TASK DETAILS = Please count every line of the following material that holds "healP" and give the total alone.
*** DATASET RECORDS ***
-- ==== Sys2Proof/Machine/Ops.lean ====
section
/-! DEFINITION. The named operations over registers, and taking a trap, returning from one and retiring an
instruction, each written once. -/

namespace Sys2Proof.Machine

/-! ## Registers -/

/-- Reads `g`n; `g0` is zero (R62). -/
def rg (s : State) (n : Nat) : Word := if n = 0 then 0 else (s.ctx.regs.g[n]?).getD 0

/-- Reads `f`n (R63). -/
def rf (s : State) (n : Nat) : Word := (s.ctx.regs.f[n]?).getD 0

/-- Reads `p`n; `p0` is true (R64). -/
def rp (s : State) (n : Nat) : Bool := if n = 0 then true else (s.ctx.regs.p[n]?).getD false

/-- Reads `m`n; `m0` is all ones (R64). -/
def rm (s : State) (n : Nat) : BitVec 128 :=
  if n = 0 then BitVec.allOnes 128 else (s.ctx.regs.m[n]?).getD 0

/-- Writing a poisoned register makes it good again (R370). -/
def healG (s : State) (n : Nat) : State :=
  if s.ctx.aux.poison.g.getLsbD n
  then { s with ctx.aux.poison.g := s.ctx.aux.poison.g &&& ~~~(1#64 <<< n) } else s

/-- As `healG`, for `f`. -/
def healF (s : State) (n : Nat) : State :=
  if s.ctx.aux.poison.f.getLsbD n
  then { s with ctx.aux.poison.f := s.ctx.aux.poison.f &&& ~~~(1#64 <<< n) } else s

/-- As `healG`, for `p`. -/
def healP (s : State) (n : Nat) : State :=
  if s.ctx.aux.poison.p.getLsbD n
  then { s with ctx.aux.poison.p := s.ctx.aux.poison.p &&& ~~~(1#8 <<< n) } else s

/-- As `healG`, for `m`. -/
def healM (s : State) (n : Nat) : State :=
  if s.ctx.aux.poison.m.getLsbD n
  then { s with ctx.aux.poison.m := s.ctx.aux.poison.m &&& ~~~(1#8 <<< n) } else s

/-- Writes `g`n; a write to `g0` is discarded (R62). -/
def wg (s : State) (n : Nat) (v : Word) : State :=
  if n = 0 then s else healG { s with ctx.regs.g := s.ctx.regs.g.setIfInBounds n v } n

/-- Writes `f`n (R63). -/
def wf (s : State) (n : Nat) (v : Word) : State :=
  healF { s with ctx.regs.f := s.ctx.regs.f.setIfInBounds n v } n

/-- Writes `p`n; a write to `p0` is discarded (R64). -/
def wp (s : State) (n : Nat) (v : Bool) : State :=
  if n = 0 then s else healP { s with ctx.regs.p := s.ctx.regs.p.setIfInBounds n v } n

/-- Writes `m`n; a write to `m0` is discarded (R64). -/
def wm (s : State) (n : Nat) (v : BitVec 128) : State :=
  if n = 0 then s else healM { s with ctx.regs.m := s.ctx.regs.m.setIfInBounds n v } n

/-- Index of free value `i`, of 65,536, that a step may use. -/
def draw (s : State) (i : Nat) : Nat := s.free * 65536 + i % 65536

/-- The program counter. -/
def State.pc (s : State) : Word := s.ctx.regs.pc

/-- Sets the program counter. -/
def State.setPc (s : State) (v : Word) : State := { s with ctx.regs.pc := v }

/-- Sets `STATUS`. -/
def State.setStatus (s : State) (w : Word) : State := { s with ctx.prv.status := w }

/-- `STATUS.PL` (R279). -/
def State.pl (s : State) : Nat := bits s.ctx.prv.status 0 2

/-- `PARTID.PID` of the context (R289). -/
def Ctx.pid (c : Ctx) : Nat := bits c.prv.partid 0 12
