/-- Instructions of opcode page 17 (R90). -/
def buildPage17 (r : Raw) : Option Instr :=
  match r.major with
  | 0 => some (.vand r.form ((decide (r.variant / 8 = 1))) ((r.variant % 8)) r.fd r.fa r.fb)
  | 1 => some (.vor r.form ((decide (r.variant / 8 = 1))) ((r.variant % 8)) r.fd r.fa r.fb)
  | 2 => some (.vxor r.form ((decide (r.variant / 8 = 1))) ((r.variant % 8)) r.fd r.fa r.fb)
  | 3 => some (.vshl r.form ((decide (r.variant / 8 = 1))) ((r.variant % 8)) r.fd r.fa r.fb)
  | 4 => some (.vshr r.form ((decide (r.variant / 8 = 1))) ((r.variant % 8)) r.fd r.fa r.fb)
  | 5 => (Tag.ofCode (r.variant % 8)).bind fun tg => some (.vcvt r.form ((decide (r.variant / 8 = 1))) tg r.fd r.fa r.fb)
  | _ => none

/-- Instructions of opcode page 18 (R90). -/
def buildPage18 (r : Raw) : Option Instr :=
  match r.major with
  | 0 => some (.vbcast r.form ((decide (r.variant / 8 = 1))) ((r.variant % 8)) r.fd r.fa r.fb)
  | 1 => some (.vbcl r.form ((decide (r.variant / 8 = 1))) ((r.variant % 8)) r.fd r.fa r.fb)
  | 2 => some (.vperm r.form ((decide (r.variant / 8 = 1))) ((r.variant % 8)) r.fd r.fa r.fb)
  | 3 => some (.vrot r.form ((decide (r.variant / 8 = 1))) ((r.variant % 8)) r.fd r.fa r.fb)
  | _ => none

/-- Instructions of opcode page 19 (R90). -/
def buildPage19 (r : Raw) : Option Instr :=
  match r.major with
  | 0 => (Rop.ofCode r.variant).bind fun op => some (.vred r.form op r.fd r.fa r.fb)
  | 1 => (Rop.ofCode (r.variant % 8)).bind fun op => some (.vscan r.form ((decide (r.variant / 8 = 1))) op r.fd r.fa r.fb)
  | _ => none

/-- Instructions of opcode page 20 (R90). -/
def buildPage20 (r : Raw) : Option Instr :=
  match r.major with
  | 0 => (Vcc.ofCode (r.variant % 8)).bind fun c => some (.vcmp r.form ((decide (r.variant / 8 = 1))) c r.fd r.fa r.fb)
  | 1 => some (.vmerge r.form ((decide (r.variant / 8 = 1))) ((r.variant % 8)) r.fd r.fa r.fb)
  | 2 => (Mop.ofCode r.variant).bind fun op => some (.vmlog r.form op r.fd r.fa r.fb)
  | 3 => some (.vmpopc r.form r.fd r.fa)
  | _ => none

/-- Instructions of opcode page 21 (R90). -/
def buildPage21 (r : Raw) : Option Instr :=
  match r.major with
  | 0 => some (.vrcpa r.form ((decide (r.variant / 8 = 1))) ((r.variant % 8)) r.fd r.fa)
  | 1 => some (.vrsqa r.form ((decide (r.variant / 8 = 1))) ((r.variant % 8)) r.fd r.fa)
  | 2 => some (.vexp2a r.form ((decide (r.variant / 8 = 1))) ((r.variant % 8)) r.fd r.fa)
  | 3 => some (.vlog2a r.form ((decide (r.variant / 8 = 1))) ((r.variant % 8)) r.fd r.fa)
  | _ => none

/-- Instructions of opcode page 22 (R90). -/
def buildPage22 (r : Raw) : Option Instr :=
  match r.major with
  | 0 => some (.vld r.form ((decide (r.variant / 8 = 1))) ((r.variant % 8)) r.fd r.fa (r.immS .I))
  | 1 => some (.vst r.form ((decide (r.variant / 8 = 1))) ((r.variant % 8)) r.fd r.fa (r.immS .I))
  | 2 => some (.vlds r.form ((decide (r.variant / 8 = 1))) ((r.variant % 8)) r.fd r.fa r.fb)
  | 3 => some (.vsts r.form ((decide (r.variant / 8 = 1))) ((r.variant % 8)) r.fd r.fa r.fb)
  | 4 => some (.vgath r.form ((decide (r.variant / 8 = 1))) ((r.variant % 8)) r.fd r.fa r.fb)
  | 5 => some (.vscat r.form ((decide (r.variant / 8 = 1))) ((r.variant % 8)) r.fd r.fa r.fb)
  | _ => none

/-- Instructions of opcode page 23 (R90). -/
def buildPage23 (r : Raw) : Option Instr :=
  match r.major with
  | 0 => some (.vmovg r.form ((decide (r.variant / 8 = 1))) ((r.variant % 8)) r.fd r.fa r.fb)
  | 1 => some (.vmovf r.form ((decide (r.variant / 8 = 1))) ((r.variant % 8)) r.fd r.fa r.fb)
  | 2 => some (.vmov r.form ((decide (r.variant / 8 = 1))) ((r.variant % 8)) r.fd r.fa)
  | _ => none

/-- Instructions of opcode page 24 (R90). -/
def buildPage24 (r : Raw) : Option Instr :=
  match r.major with
  | 0 => (Pair.ofCode r.variant).bind fun pr => some (.tmma r.form pr ((decide (r.xval / 256 % 2 = 1))) ((r.xval / 64 % 4 + 1)) ((r.xval % 64)) r.fd r.fa r.fb)
  | 1 => (if r.variant < 2 then some (decide (r.variant = 1)) else none).bind fun b0 => some (.tld r.form b0 ((64 - r.xval % 64)) ((128 - 8 * (r.xval / 64 % 16))) r.fd r.fa r.fb)
  | 2 => (if r.variant < 8 then some (decide (r.variant / 4 = 1)) else none).bind fun b0 => (SxK.ofCode (r.variant % 4)).bind fun sx => (if r.xval < 64 then some (64 - r.xval) else none).bind fun rows => some (.tlds r.form b0 sx rows r.fd r.fa r.fb)
  | 3 => some (.tsto r.form ((64 - r.xval % 64)) ((128 - 8 * (r.xval / 64 % 16))) r.fd r.fa r.fb)
  | 4 => (ZeroKind.ofCode r.variant).bind fun tgt => some (.tzero r.form tgt r.fd)
  | 5 => (MovKind.ofCode r.variant).bind fun mk => some (.tmov r.form mk r.fd r.fa)
  | 6 => some (.tgang r.form (r.immU .I))
  | 7 => (OFmt.ofCode r.variant).bind fun o => some (.tdrain r.form o ((decide (r.xval / 64 % 2 = 1))) ((r.xval % 64)) r.fd r.fa r.fb)
  | 8 => (OFmt.ofCode r.variant).bind fun o => (OFmt.ofCode (r.xval / 128 % 16)).bind fun o2 => some (.tdraint r.form o o2 ((decide (r.xval / 64 % 2 = 1))) ((r.xval % 64)) ((r.xval / 2048 % 64)) r.fd r.fa r.fb)
  | 9 => (if r.variant < 2 then some (decide (r.variant = 1)) else none).bind fun acc => some (.tfree r.form acc r.fd r.fa)
  | 10 => some (.tsync r.form)
  | 11 => if r.immU .I = 0 then some (.tctlSeed r.form r.fd) else if r.immU .I = 1 then some (.tctlRd r.form r.fd) else if r.immU .I = 2 then some (.tctlClr r.form) else none
  | 12 =>
      if r.variant = 0 then some (.tqryRows r.form r.fd r.fa) else
      if r.variant = 1 then some (.tqryAcc r.form r.fd r.fa) else
      if r.variant = 2 then some (.tqryCell r.form r.fd r.fa) else
      if r.variant = 3 then some (.tqryFree r.form r.fd) else
      if r.variant = 4 then some (.tqryGang r.form r.fd) else
      if r.variant = 5 then some (.tqryCorr r.form r.fd) else
      if r.variant = 6 then some (.tqryUnck r.form r.fd) else
      none
  | _ => none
***
PROBLEM SOLUTION = 2